START Material provided

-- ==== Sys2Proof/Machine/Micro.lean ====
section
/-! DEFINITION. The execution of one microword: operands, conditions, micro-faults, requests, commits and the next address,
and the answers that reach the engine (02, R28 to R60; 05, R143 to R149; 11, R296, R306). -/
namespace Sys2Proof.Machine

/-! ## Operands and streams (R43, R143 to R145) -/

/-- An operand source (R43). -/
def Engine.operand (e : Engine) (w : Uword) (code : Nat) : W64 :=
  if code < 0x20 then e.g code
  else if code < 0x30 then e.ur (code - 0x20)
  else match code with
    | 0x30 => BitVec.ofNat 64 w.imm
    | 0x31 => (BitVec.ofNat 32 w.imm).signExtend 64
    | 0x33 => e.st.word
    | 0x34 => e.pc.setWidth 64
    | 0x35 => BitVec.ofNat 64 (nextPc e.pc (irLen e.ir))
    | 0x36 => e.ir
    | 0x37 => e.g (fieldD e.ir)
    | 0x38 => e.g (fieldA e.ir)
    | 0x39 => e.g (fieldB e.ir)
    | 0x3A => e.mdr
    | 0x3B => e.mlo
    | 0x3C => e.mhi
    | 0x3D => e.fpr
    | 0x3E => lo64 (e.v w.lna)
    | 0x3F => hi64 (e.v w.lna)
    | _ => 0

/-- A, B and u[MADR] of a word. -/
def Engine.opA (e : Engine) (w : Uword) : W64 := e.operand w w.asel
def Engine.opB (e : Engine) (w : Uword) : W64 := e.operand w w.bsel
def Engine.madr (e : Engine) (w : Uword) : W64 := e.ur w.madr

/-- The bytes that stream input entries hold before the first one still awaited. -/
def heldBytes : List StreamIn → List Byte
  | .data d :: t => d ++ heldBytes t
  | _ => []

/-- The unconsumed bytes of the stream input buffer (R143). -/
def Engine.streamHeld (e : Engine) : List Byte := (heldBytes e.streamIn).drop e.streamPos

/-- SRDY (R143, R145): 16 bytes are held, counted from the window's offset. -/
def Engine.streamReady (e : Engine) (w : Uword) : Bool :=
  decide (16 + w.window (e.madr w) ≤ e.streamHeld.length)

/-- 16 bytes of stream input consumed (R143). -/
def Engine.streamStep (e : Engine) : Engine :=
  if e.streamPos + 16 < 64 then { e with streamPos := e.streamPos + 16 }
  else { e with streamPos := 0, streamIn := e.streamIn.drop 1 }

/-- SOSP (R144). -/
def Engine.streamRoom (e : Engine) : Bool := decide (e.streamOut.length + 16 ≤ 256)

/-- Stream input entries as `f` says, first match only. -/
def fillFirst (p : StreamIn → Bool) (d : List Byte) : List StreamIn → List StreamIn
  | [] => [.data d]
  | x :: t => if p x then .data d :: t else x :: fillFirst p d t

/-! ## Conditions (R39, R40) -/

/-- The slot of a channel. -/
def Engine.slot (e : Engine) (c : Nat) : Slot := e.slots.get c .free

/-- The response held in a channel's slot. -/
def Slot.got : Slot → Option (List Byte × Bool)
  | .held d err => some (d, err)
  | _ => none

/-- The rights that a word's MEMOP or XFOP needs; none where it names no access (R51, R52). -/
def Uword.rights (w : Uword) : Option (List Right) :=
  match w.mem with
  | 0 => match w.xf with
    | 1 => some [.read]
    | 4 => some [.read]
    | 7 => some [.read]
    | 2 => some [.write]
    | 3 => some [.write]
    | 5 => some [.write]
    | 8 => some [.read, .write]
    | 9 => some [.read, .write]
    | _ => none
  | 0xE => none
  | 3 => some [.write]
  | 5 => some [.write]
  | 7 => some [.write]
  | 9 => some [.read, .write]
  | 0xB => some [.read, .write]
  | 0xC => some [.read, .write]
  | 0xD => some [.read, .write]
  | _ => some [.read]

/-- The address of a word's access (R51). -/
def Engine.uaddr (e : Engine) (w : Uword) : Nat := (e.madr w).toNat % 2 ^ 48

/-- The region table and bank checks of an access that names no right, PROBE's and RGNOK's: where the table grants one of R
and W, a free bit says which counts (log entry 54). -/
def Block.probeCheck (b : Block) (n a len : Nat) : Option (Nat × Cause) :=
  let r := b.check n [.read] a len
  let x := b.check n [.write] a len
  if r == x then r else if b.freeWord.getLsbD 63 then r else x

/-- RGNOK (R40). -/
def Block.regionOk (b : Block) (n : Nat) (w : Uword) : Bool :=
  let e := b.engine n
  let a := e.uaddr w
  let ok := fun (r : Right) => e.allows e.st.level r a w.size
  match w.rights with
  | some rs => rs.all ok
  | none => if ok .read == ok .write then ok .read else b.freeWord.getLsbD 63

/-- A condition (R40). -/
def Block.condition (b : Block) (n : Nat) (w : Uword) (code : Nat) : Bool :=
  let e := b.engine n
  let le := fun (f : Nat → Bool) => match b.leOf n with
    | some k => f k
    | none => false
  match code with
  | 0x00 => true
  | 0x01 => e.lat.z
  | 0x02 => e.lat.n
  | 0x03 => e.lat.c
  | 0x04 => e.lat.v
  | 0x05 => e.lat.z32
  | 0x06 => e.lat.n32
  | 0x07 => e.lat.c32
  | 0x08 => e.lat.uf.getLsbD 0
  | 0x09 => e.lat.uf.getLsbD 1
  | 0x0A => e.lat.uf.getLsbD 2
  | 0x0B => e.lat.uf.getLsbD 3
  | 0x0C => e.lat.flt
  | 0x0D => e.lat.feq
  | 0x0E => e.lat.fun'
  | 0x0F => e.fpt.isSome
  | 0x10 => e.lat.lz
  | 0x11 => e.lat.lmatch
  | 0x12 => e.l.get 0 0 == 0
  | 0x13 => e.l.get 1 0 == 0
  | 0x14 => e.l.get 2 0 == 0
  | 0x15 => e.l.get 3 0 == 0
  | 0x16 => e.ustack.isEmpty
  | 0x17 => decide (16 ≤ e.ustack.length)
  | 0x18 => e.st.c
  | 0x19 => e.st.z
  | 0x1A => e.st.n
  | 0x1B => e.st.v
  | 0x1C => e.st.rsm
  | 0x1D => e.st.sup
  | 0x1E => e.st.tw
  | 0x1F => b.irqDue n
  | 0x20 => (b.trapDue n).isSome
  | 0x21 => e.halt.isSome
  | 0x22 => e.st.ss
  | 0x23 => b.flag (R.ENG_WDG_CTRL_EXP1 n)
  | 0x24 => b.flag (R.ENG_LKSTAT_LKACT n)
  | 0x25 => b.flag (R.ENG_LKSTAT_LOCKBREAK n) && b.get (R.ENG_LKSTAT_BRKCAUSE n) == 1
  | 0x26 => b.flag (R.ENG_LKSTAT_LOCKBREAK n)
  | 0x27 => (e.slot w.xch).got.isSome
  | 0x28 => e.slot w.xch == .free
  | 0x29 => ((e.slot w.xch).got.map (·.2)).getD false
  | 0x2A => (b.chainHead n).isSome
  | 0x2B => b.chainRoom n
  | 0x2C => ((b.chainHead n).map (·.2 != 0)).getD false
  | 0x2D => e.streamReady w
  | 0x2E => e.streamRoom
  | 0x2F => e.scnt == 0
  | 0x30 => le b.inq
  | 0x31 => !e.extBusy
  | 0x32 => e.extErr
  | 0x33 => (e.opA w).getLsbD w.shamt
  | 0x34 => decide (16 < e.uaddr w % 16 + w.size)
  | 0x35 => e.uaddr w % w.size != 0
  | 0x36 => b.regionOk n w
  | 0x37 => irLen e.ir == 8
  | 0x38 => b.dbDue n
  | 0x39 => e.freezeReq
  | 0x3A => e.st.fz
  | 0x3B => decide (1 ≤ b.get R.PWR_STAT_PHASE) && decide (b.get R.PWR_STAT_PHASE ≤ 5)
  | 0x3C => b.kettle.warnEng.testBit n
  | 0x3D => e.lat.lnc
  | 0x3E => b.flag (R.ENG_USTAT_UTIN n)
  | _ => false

END Material provided
START Material provided

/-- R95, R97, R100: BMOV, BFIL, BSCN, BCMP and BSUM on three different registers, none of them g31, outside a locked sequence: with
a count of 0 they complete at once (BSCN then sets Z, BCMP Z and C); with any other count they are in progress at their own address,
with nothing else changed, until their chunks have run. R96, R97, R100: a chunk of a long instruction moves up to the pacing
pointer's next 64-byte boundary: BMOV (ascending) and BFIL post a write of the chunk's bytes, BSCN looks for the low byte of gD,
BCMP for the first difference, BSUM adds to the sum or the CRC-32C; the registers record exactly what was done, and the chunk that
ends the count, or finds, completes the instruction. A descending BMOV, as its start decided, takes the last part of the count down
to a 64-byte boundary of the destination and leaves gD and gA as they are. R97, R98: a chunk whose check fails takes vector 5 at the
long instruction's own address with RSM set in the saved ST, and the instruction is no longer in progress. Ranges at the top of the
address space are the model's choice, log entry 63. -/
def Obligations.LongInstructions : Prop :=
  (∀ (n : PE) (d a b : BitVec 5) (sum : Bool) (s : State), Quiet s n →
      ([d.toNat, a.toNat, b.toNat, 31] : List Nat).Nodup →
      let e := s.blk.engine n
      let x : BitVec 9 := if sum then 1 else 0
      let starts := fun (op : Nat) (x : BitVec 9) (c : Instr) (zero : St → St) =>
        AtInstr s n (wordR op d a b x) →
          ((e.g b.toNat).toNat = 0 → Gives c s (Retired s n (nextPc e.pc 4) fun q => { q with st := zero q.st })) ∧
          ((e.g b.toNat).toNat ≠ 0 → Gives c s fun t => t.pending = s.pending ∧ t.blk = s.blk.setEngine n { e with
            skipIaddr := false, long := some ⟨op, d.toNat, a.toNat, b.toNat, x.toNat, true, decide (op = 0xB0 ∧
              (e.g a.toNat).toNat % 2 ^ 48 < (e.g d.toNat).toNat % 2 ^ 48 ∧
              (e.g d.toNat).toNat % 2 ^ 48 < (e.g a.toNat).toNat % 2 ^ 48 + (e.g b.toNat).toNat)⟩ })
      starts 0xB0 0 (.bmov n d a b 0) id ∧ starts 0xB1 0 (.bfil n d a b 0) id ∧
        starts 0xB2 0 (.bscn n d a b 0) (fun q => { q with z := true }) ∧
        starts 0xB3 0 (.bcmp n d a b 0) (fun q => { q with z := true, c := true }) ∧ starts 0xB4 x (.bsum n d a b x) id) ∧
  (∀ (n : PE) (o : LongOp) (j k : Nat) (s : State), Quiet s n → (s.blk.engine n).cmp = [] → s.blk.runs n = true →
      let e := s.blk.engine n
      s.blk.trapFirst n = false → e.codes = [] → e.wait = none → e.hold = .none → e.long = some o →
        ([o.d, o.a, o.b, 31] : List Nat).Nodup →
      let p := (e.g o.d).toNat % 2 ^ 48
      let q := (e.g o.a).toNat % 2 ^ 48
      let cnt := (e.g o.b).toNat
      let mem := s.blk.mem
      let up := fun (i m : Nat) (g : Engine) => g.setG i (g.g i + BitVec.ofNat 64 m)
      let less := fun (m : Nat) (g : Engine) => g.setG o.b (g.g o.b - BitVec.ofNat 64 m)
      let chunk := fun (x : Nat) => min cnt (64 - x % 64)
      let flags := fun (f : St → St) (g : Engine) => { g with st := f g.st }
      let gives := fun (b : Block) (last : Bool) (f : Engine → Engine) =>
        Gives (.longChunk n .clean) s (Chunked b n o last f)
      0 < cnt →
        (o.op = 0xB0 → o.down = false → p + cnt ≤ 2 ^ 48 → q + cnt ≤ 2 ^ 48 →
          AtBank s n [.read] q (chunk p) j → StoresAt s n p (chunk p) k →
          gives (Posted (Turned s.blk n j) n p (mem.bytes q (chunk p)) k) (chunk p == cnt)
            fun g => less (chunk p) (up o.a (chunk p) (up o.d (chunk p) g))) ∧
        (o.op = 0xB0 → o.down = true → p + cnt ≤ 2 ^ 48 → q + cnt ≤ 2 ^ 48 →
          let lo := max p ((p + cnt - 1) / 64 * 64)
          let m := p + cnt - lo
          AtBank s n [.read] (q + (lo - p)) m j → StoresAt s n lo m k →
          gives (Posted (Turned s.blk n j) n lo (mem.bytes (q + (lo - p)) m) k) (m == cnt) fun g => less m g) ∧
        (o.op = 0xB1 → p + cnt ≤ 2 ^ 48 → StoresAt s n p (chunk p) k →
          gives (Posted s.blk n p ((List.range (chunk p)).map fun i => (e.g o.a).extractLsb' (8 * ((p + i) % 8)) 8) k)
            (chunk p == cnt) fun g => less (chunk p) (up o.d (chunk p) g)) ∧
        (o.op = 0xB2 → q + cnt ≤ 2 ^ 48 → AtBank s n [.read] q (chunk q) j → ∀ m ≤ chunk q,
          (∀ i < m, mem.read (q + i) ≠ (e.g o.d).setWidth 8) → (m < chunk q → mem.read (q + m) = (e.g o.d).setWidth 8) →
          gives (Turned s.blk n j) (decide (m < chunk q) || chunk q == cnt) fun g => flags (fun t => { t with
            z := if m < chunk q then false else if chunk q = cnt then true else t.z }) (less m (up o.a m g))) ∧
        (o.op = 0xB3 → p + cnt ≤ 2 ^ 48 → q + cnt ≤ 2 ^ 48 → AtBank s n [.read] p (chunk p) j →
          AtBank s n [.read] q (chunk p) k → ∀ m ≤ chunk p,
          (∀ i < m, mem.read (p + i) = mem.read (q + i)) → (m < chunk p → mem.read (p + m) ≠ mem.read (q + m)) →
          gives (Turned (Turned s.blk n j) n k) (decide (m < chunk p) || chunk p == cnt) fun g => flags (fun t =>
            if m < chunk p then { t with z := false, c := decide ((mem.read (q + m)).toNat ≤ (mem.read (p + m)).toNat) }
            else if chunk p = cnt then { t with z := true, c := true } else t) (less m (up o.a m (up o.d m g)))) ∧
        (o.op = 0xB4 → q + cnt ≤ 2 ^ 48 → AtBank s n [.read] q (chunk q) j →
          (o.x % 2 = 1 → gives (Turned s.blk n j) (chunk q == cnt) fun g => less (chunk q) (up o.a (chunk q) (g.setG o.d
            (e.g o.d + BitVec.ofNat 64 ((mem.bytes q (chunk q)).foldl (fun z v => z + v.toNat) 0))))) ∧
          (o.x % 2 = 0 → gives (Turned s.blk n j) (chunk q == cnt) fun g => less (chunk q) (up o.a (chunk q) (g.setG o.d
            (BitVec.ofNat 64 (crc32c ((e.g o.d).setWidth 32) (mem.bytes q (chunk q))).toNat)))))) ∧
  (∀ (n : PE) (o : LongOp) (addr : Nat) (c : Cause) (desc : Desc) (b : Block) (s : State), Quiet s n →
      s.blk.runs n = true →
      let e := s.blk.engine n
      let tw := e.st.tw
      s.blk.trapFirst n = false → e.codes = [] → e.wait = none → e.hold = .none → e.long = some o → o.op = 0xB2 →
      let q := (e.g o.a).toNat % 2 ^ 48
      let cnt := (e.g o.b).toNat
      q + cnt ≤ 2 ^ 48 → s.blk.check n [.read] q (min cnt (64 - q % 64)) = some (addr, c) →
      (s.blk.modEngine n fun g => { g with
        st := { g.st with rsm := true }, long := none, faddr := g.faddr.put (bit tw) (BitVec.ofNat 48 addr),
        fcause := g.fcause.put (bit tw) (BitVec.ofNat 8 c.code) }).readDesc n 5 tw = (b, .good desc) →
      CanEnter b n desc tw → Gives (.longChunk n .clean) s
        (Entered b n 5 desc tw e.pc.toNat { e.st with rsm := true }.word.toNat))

END Material provided

Copy out only the lines above from the one with "def Engine.streamRoom (e" to the one with "channel's slot. -/", inclusive, exactly as they stand.

▶ **Solution to this exercise**:
def Engine.streamRoom (e : Engine) : Bool := decide (e.streamOut.length + 16 ≤ 256)

/-- Stream input entries as `f` says, first match only. -/
def fillFirst (p : StreamIn → Bool) (d : List Byte) : List StreamIn → List StreamIn
  | [] => [.data d]
  | x :: t => if p x then .data d :: t else x :: fillFirst p d t

/-! ## Conditions (R39, R40) -/

/-- The slot of a channel. -/
def Engine.slot (e : Engine) (c : Nat) : Slot := e.slots.get c .free

/-- The response held in a channel's slot. -/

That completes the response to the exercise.